Alexander Vertikoff

Dancing Light House in Arizona, USA by Kendle Design Collaborative features a soaring angular canopy roof

Dancing Light House in Arizona, USA, is an imposing home design by Kendle Design Collaborative. The home, located in the desert features a distinct soaring angular canopy roof made by combining different facets of wood at an angle that rises from the home’s interiors, shooting up towards the desert planes.

Designed to celebrate nature, the house is built with layered walls of rammed-earth, metal, concrete and glass, with a generous amount of natural light and mountain views – thanks to it’s towering floor to ceiling sliding doors.
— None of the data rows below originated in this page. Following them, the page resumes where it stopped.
/-- HOST_PROCESSOR_WRITE (R400, R182): the host's own write to its memory; it goes through no device translation. -/
def execHostProcessorWrite (addr len value : Nat) (s : State) : Host.Outcome State Fault Refusal :=
  withPower s (fun s =>
    if tierOf addr = .host ∧ addr + len ≤ 2 ^ 52 then .next (s.physWrite none addr len value) else .next s)

/-! ### Links (R402 to R404) -/

/-- Port numbers (R397): fabric port i of die d, or the UCIe link between dies a < b. -/
def isLink (n : Nat) : Bool := decide (n < 36 ∧ n / 4 ≠ 9) || (decide (64 ≤ n ∧ n < 208) && decide ((n - 64) / 16 < (n - 64) % 16 ∧ (n - 64) % 16 < 9))

/-- FLIT_CRC_RETRY (R402): the flit is resent and delivered once. -/
def execFlitCrcRetry (link : Nat) (s : State) : Host.Outcome State Fault Refusal :=
  withPower s (fun s =>
    let l := mget {} s.links link
    if isLink link ∧ l.up then .next { s with links := mset s.links link { l with retries := l.retries + 1 } } else .next s)

/-- What becomes of a packet that can leave this package no more: its command fails (R404, R367). -/
def strand : Pkt → Pkt
  | .put _ core cmd _ _ _ _ _ _ => .refusal core cmd 0x24 0
  | .getReq _ core cmd _ _ _ _ _ => .refusal core cmd 0x24 0
  | .ramo core cmd _ _ _ _ _ _ _ => .refusal core cmd 0x24 0
  | p => p

/-- A core's packets reach no fabric port any more. -/
def State.islanded (s : State) (core : Nat) : Bool := !s.fabricFrom (dieOf core)

/-- A packet of this package for another one finds no port. -/
def State.outbound (s : State) : Pkt → Bool
  | .put _ core _ pkg _ _ _ _ _ => decide (core < 65536) && pkg != s.fabid && s.islanded core
  | .getReq _ core _ pkg _ _ _ _ => decide (core < 65536) && pkg != s.fabid && s.islanded core
  | .ramo core _ pkg _ _ _ _ _ _ => decide (core < 65536) && pkg != s.fabid && s.islanded core
  | _ => false

/-- A message of a member of this package to the home of its group finds none. -/
def State.toGroupHome (s : State) : Pkt → Bool
  | .groupMsg _ m _ => !s.foreign m && s.islanded (m % 4096 / 4)
  | .collMsg _ m _ _ _ _ => !s.foreign m && s.islanded (m % 4096 / 4)
  | _ => false

/-- Contexts that wait for the answer of a group's home at another package, and whose messages find no port. -/
def State.askers (s : State) : List (Nat × Nat) :=
  ((s.cores.map Prod.fst).filter s.islanded).flatMap (fun core => ([0, 1, 2, 3].filter (fun x =>
    [some (0, 0), some (2, 0), some (askGen, 0)].contains (s.ctx core x).req && !s.groups.any (fun g => g.2.joins.contains (s.member core x)))).map
      (fun x => (core, x)))

/-- A context's group operation fails with class 0x24: the one it waits at, or one that is behind it (R367). -/
def State.failAsk (s : State) (p : Nat × Nat) : State :=
  let c := s.ctx p.1 p.2
  (s.modCtx p.1 p.2 (fun c => { c with req := none })).ownTrap p.1 p.2
    { cls := 0x24, cmdaddr := c.group.toNat, inst := (s.whoCtx p.1 p.2 0).inst } c.group c.state
def State.failLeave (s : State) : Pkt → State
  | .groupMsg _ m 1 => if s.foreign m || !s.islanded (m % 4096 / 4) then s
    else s.pendTrap (m % 4096 / 4) (m % 4) { cls := 0x24, cmdaddr := (s.ctx (m % 4096 / 4) (m % 4)).group.toNat, inst := (s.whoCtx (m % 4096 / 4) (m % 4) 0).inst }
  | _ => s

/-- Collectives of a core that wait for a group's home at another package. -/
def State.remoteColls (s : State) (core : Nat) : List Cmd :=
  (s.eng core 4).cmds.filter (fun m => m.major == 0x74 && m.sent && !m.ended && !m.ok && s.remoteGroup core (field m.opc 52 12))

/-- Dies that reach no fabric port any more: their commands and group operations under way to other packages fail (R367, R404). -/
def State.stranded (s : State) : State :=
  let s1 : State := { s with net := (s.net.filter (fun p => !s.toGroupHome p)).map (fun p => if s.outbound p then strand p else p) }
  let s2 := s.net.foldl State.failLeave (s.askers.foldl State.failAsk s1)
  ((s.cores.map Prod.fst).filter s.islanded).foldl (fun s core => (s.remoteColls core).foldl (fun s m =>
    s.refuseCmd core 4 m ⟨0x24, 0, 7⟩ kRead 0 (m.opc % 2 ^ 52)) s) s2

/-- LINK_OUT_OF_SERVICE (R404): message 4; what is under way to other packages from a die that no fabric port remains for fails. What has
no way between dies any more fails where it is performed or arrives: there its route is asked for (`State.routed`). -/
def linkOut (link : Nat) (s : State) : State :=
  let l := mget {} s.links link
  if !isLink link ∨ !l.up then s
  else ({ s with links := mset s.links link { l with up := false, out := true }, msgs := (4, 0, link) :: s.msgs } : State).stranded

def execLinkOutOfService (link : Nat) (s : State) : Host.Outcome State Fault Refusal := withPower s (fun s => .next (linkOut link s))

/-- LINK_RETRAIN (R404). -/
def execLinkRetrain (link : Nat) (s : State) : Host.Outcome State Fault Refusal :=
  withPower s (fun s =>
    if isLink link then .next { s with links := mset s.links link { mget {} s.links link with up := true, out := false } } else .next s)

/-! ### The board controller (R35, R36, R351, R403, R406, R407) -/

/-- A die's CSPWIN and a root register as they are written: their reserved bits stay zero (R10, R14, R18). -/
def cspwinOf (x : Dword) : Dword := dw (field x.toNat 0 7 + field x.toNat 16 7 * 2 ^ 16)
def rootOf (x : Dword) : Dword := dw (field x.toNat 12 40 * 2 ^ 12)

/-- A shed's trace buffer drains to its pen's ring, so many records at most, as far as that has room. -/
def State.flushTrace (s : State) (pen sh : Nat) : Nat → State
  | 0 => s
  | fuel + 1 => match (s.shed sh).trace with
    | [] => s
    | r :: _ => if !(s.pen pen).trcRoom then s
      else ((s.setShed sh ((s.shed sh).popTrace sh s.tick)).ringTrace pen r).flushTrace pen sh fuel

/-- A shed leaves a pen's configuration: what its trace buffer holds goes to that pen's ring, and what has no room there is lost, since it
goes to no other pen's (R392) (DESIGN CHOICE, assumption 124). -/
def State.untraced (s : State) (pen sh : Nat) : State :=
  let s1 := s.flushTrace pen sh 513
  s1.setShed sh ({ s1.shed sh with trace := [], traceDrop := 0 } : Shed).settleOff

/-- PEN_CONFIGURE (R351): the next configuration for the pen, while it is idle; a shed belongs to at most one pen. Reflection entries
beyond a share that shrinks go as R341 replaces them. The spec does not say what becomes of what the pen has cached: its translations and walks
end with the old configuration (DESIGN CHOICE, assumption 9), its heat entries stand, whichever pen's share their numbers then belong to
(DESIGN CHOICE, assumption 120), and its sheds' trace buffers are emptied. -/
def penConfigure (pen : Nat) (s : State) : State :=
  match s.penCfgs.find? (fun c => c.pen == pen) with
  | none => s
  | some c =>
    let taken := c.sheds.any (fun sh => decide (72 ≤ sh) || (s.penOfShed sh).any (· != pen))
    if !s.up ∨ 16 ≤ pen ∨ !s.penIdle pen ∨ taken then s
    else
      let s1 := (s.pen pen).sheds.foldl (fun s sh => s.untraced pen sh) s
      let p := s1.pen pen
      let p1 : Pen := { p with sheds := c.sheds, conf := c.conf, tenant := c.tenant, spaceid := c.spaceid, wb0 := rootOf c.wb0, wb1 := rootOf c.wb1,
                               grpLo := c.grpLo, grpHi := c.grpHi, spans := c.spans, cspwin := c.cspwin.map (fun p => (p.1, cspwinOf p.2)),
                               walkSlots := c.walkSlots, heatShare := c.heatShare, ways := c.ways, chanShare := c.chanShare, vchan := c.vchan,
                               rfcap := c.rfcap, refl := trimRefl c.rfcap p.refl.length p.refl }
      ({ s1 with penCfgs := s.penCfgs.erase c, tlb := s.tlb.filter (fun t => t.pen != pen),
                 walks := s.walks.filter (fun k => k.pen != pen) } : State).setPen pen p1

def execPenConfigure (pen : Nat) (s : State) : Host.Outcome State Fault Refusal := withPower s (fun s => .next (penConfigure pen s))

/-- ACCESS_TABLE_WRITE (R35, R36): a slot of a master's table at a target. The event's value is the model's own form of an entry: base
and limit in units of 64 KiB in bits 35:0 and 72:36, bit 73 the right RW, bit 74 that the slot holds an entry (DESIGN CHOICE, assumption 67). -/
def accessTableWrite (target master slot value : Nat) (s : State) : State :=
  let rest := s.ranges.filter (fun r => !(r.target == target && r.master == master && r.slot == slot))
  if !s.up ∨ 64 ≤ slot ∨ 83 ≤ master then s
  else if field value 74 1 = 0 then { s with ranges := rest }
  else { s with ranges := rest ++ [⟨target, master, slot, field value 0 36 * 2 ^ 16, field value 36 37 * 2 ^ 16, field value 73 1 == 1⟩] }

def execAccessTableWrite (target master slot value : Nat) (s : State) : Host.Outcome State Fault Refusal :=
  withPower s (fun s => .next (accessTableWrite target master slot value s))

/-- FABID_WRITE (R403): by the board controller, before any pen is enabled; 0xFFFF is never assigned. -/
def execFabidWrite (value : Nat) (s : State) : Host.Outcome State Fault Refusal :=
  withPower s (fun s => .next (s.regPut 82 (regAddr 0 0) 8 value))

/-- Bytes of which an image's signature is one: its header's version in 8 bytes and its hash in 32, and its body. The spec gives the header no
layout (DESIGN CHOICE, assumption 30). -/
def State.fwSigned (s : State) : List Nat := bytesOf 8 s.fwVersion ++ bigBytes 32 s.fwHash ++ s.fwImage.map (· % 256)

/-- The board controller accepts an image (R406): its signature verifies under the public key whose hash is fused, and its version is at
least the fused rollback counter. -/
def State.fwAccepted (s : State) : Bool :=
  decide (s.fwRollback ≤ s.fwVersion) && decide (sha256 s.fwKey = s.fwKeyHash) && slhVerify s.fwKey s.fwSigned s.fwSig

/-- FIRMWARE_VERIFY (R406, R407): an accepted image lets the host link come up, with message 5; a rejected one keeps the device in
reset. -/
def firmwareVerify (s : State) : State :=
  if s.firmware.isSome then s
  else if s.fwAccepted then { s with firmware := some true, hostLink := true, msgs := (5, 0, 0) :: s.msgs }
  else { s with firmware := some false }

def execFirmwareVerify (s : State) : Host.Outcome State Fault Refusal := withPower s (fun s => .next (firmwareVerify s))

/-- POWER_UP (R407 steps 1 to 4): the tick counter is 0, the links train, everything else is at reset; the fuses, what the board
controller holds and what the host has received stay. -/
def powerUp (s : State) : State :=
  if s.powered then s
  else { State.reset with powered := true, fwVersion := s.fwVersion, fwHash := s.fwHash, fwSig := s.fwSig, fwImage := s.fwImage,
                          fwKey := s.fwKey, fwKeyHash := s.fwKeyHash, fwRollback := s.fwRollback, penCfgs := s.penCfgs,
                          images := s.images, msgs := s.msgs, hostReads := s.hostReads, hostRecs := s.hostRecs, verdicts := s.verdicts,
                          agenda := s.agenda, curCore := s.curCore, curCtx := s.curCtx, free := s.free, turns := s.turns, stamp := s.stamp }

def execPowerUp (s : State) : Host.Outcome State Fault Refusal := .next (powerUp s)

/-- OVER_TEMPERATURE (R407): reported to the host; at the shutdown limit the power goes and the link drops. The limits are open (DESIGN CHOICE, assumption 17). -/
def overTemperature (temp : Nat) (s : State) : State :=
  if Config.shutdownLimit ≤ temp then { s with overTemp := true, powered := false, hostLink := false }
  else if Config.warnLimit ≤ temp then { s with overTemp := true } else s

def execOverTemperature (temp : Nat) (s : State) : Host.Outcome State Fault Refusal := withPower s (fun s => .next (overTemperature temp s))

/-- IMAGE_ADMISSION (R173): a service of the device's firmware, which runs only once it is accepted (R406). -/
def execImageAdmission (pen : Nat) (s : State) : Host.Outcome State Fault Refusal :=
  withPower s (fun s => .next (if s.firmware = some true then imageAdmission pen s else s))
The primary objective in the design of Dancing Light was to create a comfortable modern home that celebrates nature. Desert form, indigenous materials, natural light and mountain views inspire this 520 sqm main home and 46.5 sqm guest house which sit on a large 3 acre parcel (12 000+ sqm).
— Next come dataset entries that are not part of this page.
-- ==== Sys2Proof/Machine/VecCmds.lean ====
section
/-!
DEFINITION. The commands of the vector engine at issue (spec 12): each is appended with its own major and function code.
-/
namespace Sys2Proof.Machine

/-- VLD: appended to the ring of its engine (R95, R164). -/
def execVld (f : FES) (t : Tail) (s : State) : Host.Outcome State Fault Refusal := appendES 0x40 0 .scalar .reg .none f t s

/-- VST: appended to the ring of its engine (R95, R164). -/
def execVst (f : FES) (t : Tail) (s : State) : Host.Outcome State Fault Refusal := appendES 0x40 1 .scalar .reg .none f t s

/-- VLD_STR: appended to the ring of its engine (R95, R164). -/
def execVldStr (f : FES) (t : Tail) (s : State) : Host.Outcome State Fault Refusal := appendES 0x40 2 .scalar .reg .scalar f t s

/-- VST_STR: appended to the ring of its engine (R95, R164). -/
def execVstStr (f : FES) (t : Tail) (s : State) : Host.Outcome State Fault Refusal := appendES 0x40 3 .scalar .reg .scalar f t s

/-- VLDL: appended to the ring of its engine (R95, R164). -/
def execVldl (f : FES) (t : Tail) (s : State) : Host.Outcome State Fault Refusal := appendES 0x41 0 .scalar .reg .none f t s

/-- VSTL: appended to the ring of its engine (R95, R164). -/
def execVstl (f : FES) (t : Tail) (s : State) : Host.Outcome State Fault Refusal := appendES 0x41 1 .scalar .reg .none f t s

/-- VLDL_X: appended to the ring of its engine (R95, R164). -/
def execVldlX (f : FES) (t : Tail) (s : State) : Host.Outcome State Fault Refusal := appendES 0x41 2 .scalar .reg .reg f t s

/-- VSTL_X: appended to the ring of its engine (R95, R164). -/
def execVstlX (f : FES) (t : Tail) (s : State) : Host.Outcome State Fault Refusal := appendES 0x41 3 .scalar .reg .reg f t s

/-- VGATHER: appended to the ring of its engine (R95, R164). -/
def execVgather (f : FES) (t : Tail) (s : State) : Host.Outcome State Fault Refusal := appendES 0x42 0 .scalar .reg .reg f t s

/-- VSCATTER: appended to the ring of its engine (R95, R164). -/
def execVscatter (f : FES) (t : Tail) (s : State) : Host.Outcome State Fault Refusal := appendES 0x42 1 .scalar .reg .reg f t s

/-- VAMO_ADD: appended to the ring of its engine (R95, R164). -/
def execVamoAdd (ret : BitVec 1) (f : FES) (t : Tail) (s : State) : Host.Outcome State Fault Refusal :=
  appendES 0x43 (0 + 8 * ret.toNat) .scalar .reg .reg f t s

/-- VAMO_MIN: appended to the ring of its engine (R95, R164). -/
def execVamoMin (ret : BitVec 1) (f : FES) (t : Tail) (s : State) : Host.Outcome State Fault Refusal :=
  appendES 0x43 (1 + 8 * ret.toNat) .scalar .reg .reg f t s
The design is conceived as a collection of related structures, placing the guest house across the main entry court where it becomes a compositional piece of the arrival experience and forms a dialog with the main residence. Layered walls of rammed-earth, metal, concrete and glass define various private and open living areas creating a playful collection of organic forms within a natural desert setting while visually articulating the various functions within.

The signature feature of this home is its soaring roof canopy of shifting wood planes whose form appears pulled by the mountain views beyond. The underside of this sculptural roof is comprised of tectonic-like forms inspired by local geology and monsoon cloud formations. More than just sculpture and protection from the desert sun, this canopy balances the owner’s desire for both grandeur and coziness, starting low within the interior living spaces and raising dramatically towards the 180 degree mountain view. All lighting and mechanical devises are carefully concealed within the fissures of this feature allowing the form and materials to be the focus.
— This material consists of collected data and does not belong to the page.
-- ==== Sys2Proof/Machine/Dispatch.lean ====
section
/-!
DEFINITION. One arm per constructor of Instr, each a direct call of that instruction's meaning. An instruction acts for the
context State.cur names; an event names the part of the package it happens in.
-/
namespace Sys2Proof.Machine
Passive features include interior spaces arranged about a central outdoor atrium, allowing modulation of daylight and breeze to provide natural interior comfort. Natural light animates the home, seeping in through carefully articulated crevices or reflecting off the strategically located pool, constantly transforming the mood of this home. At times water-reflected light dances across the fractured planes of earth and wood while at other times it provides a Zen-like sense of calm.